Aim of the task — Retype, exactly as they appear below, the lines between the line holding "def execFirmwareVerify (a" and the line holding "BOOT_WINDOW_READY (R213). -/", both ends included.

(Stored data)
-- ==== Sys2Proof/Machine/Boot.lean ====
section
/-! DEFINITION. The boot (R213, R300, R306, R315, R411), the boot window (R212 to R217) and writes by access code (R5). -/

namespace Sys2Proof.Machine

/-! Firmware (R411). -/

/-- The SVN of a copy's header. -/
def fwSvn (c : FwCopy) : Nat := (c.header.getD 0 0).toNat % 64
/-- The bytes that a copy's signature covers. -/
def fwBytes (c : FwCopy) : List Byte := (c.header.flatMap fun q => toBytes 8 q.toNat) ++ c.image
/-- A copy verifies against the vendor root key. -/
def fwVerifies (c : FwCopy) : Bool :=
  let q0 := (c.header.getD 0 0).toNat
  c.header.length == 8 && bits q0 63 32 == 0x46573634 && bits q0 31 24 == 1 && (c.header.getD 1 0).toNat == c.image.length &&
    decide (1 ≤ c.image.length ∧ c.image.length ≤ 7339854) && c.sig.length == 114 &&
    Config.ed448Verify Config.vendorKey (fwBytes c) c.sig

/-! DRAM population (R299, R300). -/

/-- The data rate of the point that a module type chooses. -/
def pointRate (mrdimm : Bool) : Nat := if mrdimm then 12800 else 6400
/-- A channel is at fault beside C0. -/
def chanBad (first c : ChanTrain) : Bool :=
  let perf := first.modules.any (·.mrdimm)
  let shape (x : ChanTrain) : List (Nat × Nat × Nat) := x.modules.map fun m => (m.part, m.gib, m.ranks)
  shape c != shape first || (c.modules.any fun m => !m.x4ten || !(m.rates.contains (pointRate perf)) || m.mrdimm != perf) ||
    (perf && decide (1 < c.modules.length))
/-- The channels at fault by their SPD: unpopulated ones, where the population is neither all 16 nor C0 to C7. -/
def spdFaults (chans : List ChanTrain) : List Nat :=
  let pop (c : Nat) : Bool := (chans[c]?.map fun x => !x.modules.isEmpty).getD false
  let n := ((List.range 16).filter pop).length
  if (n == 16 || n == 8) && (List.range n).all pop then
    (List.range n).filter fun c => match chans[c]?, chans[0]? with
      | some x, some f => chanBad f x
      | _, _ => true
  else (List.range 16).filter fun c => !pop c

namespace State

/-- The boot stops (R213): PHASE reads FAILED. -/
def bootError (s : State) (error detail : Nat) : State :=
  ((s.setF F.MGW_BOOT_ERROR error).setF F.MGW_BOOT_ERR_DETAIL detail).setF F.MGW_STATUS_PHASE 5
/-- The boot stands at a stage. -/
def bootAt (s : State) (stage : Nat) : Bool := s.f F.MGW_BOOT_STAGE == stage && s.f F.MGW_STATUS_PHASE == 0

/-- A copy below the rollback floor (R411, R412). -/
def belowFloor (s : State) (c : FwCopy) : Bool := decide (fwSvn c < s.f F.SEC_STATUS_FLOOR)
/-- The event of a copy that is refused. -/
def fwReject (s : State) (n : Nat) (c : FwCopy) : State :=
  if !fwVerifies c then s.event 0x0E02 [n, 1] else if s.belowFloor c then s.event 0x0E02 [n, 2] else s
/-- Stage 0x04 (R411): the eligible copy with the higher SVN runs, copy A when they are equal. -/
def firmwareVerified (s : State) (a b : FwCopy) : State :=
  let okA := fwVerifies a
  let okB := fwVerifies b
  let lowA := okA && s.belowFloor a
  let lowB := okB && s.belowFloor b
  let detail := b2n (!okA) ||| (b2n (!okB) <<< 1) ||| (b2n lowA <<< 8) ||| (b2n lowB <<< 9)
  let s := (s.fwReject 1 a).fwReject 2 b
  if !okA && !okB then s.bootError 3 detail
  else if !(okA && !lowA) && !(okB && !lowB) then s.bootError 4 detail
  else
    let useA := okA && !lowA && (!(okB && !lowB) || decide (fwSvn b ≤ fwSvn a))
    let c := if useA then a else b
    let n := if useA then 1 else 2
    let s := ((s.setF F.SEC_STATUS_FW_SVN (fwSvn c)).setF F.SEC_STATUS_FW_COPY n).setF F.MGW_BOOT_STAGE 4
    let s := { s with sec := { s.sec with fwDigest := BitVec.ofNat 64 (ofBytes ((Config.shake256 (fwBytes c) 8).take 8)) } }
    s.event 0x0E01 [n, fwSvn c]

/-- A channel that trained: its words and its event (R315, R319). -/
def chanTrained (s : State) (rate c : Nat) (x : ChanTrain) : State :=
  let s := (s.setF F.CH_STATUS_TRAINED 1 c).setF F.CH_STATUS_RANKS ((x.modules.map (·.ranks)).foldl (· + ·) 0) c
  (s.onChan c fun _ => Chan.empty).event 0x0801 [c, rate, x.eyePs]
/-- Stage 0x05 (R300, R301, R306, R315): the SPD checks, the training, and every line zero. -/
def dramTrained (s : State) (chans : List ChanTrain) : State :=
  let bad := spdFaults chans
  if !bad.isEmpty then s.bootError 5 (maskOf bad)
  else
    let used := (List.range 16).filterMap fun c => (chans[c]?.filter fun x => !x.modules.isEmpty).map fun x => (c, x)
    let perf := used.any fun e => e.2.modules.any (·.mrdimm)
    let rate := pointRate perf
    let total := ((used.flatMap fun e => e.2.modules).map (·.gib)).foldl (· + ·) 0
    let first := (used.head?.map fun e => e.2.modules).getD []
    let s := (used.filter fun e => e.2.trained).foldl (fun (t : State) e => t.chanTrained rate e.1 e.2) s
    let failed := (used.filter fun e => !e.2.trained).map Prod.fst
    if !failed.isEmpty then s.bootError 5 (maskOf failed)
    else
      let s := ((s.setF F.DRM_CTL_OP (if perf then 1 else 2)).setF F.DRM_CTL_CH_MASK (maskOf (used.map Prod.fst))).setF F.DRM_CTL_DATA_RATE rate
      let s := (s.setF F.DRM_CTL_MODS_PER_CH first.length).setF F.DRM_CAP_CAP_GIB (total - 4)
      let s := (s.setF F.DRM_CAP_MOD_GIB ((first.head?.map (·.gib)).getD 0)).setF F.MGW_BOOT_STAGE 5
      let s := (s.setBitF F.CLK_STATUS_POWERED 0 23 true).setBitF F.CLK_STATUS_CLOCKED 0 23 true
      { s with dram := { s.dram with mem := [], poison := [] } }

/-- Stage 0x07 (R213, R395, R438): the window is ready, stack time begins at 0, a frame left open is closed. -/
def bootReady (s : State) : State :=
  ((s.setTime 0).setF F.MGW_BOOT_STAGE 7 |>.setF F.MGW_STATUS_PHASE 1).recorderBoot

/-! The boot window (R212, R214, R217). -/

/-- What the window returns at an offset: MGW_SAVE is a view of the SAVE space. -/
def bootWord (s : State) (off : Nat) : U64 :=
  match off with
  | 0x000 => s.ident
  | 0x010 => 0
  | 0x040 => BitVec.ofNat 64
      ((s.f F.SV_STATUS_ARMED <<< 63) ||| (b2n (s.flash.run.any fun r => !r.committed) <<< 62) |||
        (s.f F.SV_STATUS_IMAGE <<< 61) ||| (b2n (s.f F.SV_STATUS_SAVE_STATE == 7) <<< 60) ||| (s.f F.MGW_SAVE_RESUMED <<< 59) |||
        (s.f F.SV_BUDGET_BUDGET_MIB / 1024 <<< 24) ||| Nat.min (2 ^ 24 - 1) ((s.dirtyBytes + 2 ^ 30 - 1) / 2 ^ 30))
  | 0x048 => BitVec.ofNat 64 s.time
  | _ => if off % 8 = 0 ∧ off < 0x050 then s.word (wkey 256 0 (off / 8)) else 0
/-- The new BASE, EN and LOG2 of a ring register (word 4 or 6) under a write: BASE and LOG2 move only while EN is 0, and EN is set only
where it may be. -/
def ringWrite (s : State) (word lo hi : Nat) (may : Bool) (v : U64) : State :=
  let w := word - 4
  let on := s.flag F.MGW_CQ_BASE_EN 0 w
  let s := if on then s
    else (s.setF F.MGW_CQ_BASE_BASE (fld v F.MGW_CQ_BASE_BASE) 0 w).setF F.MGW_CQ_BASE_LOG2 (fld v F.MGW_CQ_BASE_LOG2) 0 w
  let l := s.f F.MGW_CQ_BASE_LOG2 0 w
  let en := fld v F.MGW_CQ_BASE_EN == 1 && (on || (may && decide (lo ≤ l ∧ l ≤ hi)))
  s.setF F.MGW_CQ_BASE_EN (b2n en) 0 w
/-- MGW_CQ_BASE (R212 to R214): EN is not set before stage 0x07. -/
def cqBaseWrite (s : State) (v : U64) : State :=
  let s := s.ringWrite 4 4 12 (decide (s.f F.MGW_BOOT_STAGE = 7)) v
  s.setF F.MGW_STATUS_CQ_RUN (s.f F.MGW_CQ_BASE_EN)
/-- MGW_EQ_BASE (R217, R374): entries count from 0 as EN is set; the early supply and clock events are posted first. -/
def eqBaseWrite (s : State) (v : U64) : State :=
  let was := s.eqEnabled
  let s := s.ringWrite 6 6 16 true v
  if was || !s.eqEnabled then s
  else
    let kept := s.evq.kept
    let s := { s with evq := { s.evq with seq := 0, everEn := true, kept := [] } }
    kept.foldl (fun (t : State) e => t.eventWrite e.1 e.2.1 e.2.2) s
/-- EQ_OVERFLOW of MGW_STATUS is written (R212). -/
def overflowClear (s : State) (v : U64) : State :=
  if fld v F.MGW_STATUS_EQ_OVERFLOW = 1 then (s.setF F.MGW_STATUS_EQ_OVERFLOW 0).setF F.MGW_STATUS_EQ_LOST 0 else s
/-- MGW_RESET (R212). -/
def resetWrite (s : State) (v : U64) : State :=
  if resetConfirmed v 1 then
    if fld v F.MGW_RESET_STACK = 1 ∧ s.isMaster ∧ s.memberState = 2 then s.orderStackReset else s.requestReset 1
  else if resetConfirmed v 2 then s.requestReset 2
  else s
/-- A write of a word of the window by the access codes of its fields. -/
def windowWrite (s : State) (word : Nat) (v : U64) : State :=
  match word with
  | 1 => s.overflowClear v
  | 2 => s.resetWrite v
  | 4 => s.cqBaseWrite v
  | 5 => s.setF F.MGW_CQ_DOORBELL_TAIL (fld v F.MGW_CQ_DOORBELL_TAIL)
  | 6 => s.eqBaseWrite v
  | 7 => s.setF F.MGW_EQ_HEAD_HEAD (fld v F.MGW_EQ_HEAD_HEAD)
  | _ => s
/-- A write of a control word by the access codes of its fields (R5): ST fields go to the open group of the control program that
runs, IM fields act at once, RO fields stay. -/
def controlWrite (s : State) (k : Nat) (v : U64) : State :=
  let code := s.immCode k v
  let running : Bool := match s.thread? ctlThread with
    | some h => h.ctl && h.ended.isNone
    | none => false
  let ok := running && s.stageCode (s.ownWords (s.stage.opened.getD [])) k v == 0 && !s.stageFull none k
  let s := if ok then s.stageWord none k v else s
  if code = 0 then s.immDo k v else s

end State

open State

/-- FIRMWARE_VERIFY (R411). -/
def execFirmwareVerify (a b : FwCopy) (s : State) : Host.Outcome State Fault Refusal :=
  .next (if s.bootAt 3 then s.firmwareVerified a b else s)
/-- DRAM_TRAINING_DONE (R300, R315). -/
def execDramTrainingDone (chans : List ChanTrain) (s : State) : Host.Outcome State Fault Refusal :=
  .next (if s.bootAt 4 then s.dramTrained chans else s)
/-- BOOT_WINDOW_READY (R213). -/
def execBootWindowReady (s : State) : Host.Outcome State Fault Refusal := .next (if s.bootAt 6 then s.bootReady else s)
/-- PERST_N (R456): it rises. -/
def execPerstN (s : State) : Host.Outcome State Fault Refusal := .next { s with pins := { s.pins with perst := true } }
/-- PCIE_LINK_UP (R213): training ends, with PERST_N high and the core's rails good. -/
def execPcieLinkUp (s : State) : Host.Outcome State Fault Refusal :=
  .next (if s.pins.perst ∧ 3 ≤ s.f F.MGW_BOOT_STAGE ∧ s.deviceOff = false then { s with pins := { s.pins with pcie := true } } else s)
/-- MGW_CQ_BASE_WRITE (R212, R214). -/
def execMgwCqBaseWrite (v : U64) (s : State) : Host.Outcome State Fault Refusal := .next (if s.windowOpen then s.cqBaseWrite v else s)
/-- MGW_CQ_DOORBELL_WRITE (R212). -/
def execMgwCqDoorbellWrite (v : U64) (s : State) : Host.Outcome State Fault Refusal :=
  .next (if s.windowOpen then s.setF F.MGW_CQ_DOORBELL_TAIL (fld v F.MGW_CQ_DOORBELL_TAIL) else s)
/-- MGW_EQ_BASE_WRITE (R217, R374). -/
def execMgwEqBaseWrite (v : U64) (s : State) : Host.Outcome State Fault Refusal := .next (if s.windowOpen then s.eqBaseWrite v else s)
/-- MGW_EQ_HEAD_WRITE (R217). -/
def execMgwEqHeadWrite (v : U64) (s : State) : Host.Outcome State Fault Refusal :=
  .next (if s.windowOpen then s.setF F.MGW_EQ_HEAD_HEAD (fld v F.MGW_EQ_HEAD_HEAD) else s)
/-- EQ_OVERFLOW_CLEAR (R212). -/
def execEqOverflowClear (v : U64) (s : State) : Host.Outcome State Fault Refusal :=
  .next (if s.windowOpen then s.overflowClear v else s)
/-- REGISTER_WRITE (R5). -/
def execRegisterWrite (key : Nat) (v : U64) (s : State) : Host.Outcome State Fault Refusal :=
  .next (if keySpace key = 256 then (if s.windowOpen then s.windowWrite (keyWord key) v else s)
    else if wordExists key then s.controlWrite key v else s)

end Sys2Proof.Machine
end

Reply —
def execFirmwareVerify (a b : FwCopy) (s : State) : Host.Outcome State Fault Refusal :=
  .next (if s.bootAt 3 then s.firmwareVerified a b else s)
/-- DRAM_TRAINING_DONE (R300, R315). -/
def execDramTrainingDone (chans : List ChanTrain) (s : State) : Host.Outcome State Fault Refusal :=
  .next (if s.bootAt 4 then s.dramTrained chans else s)
/-- BOOT_WINDOW_READY (R213). -/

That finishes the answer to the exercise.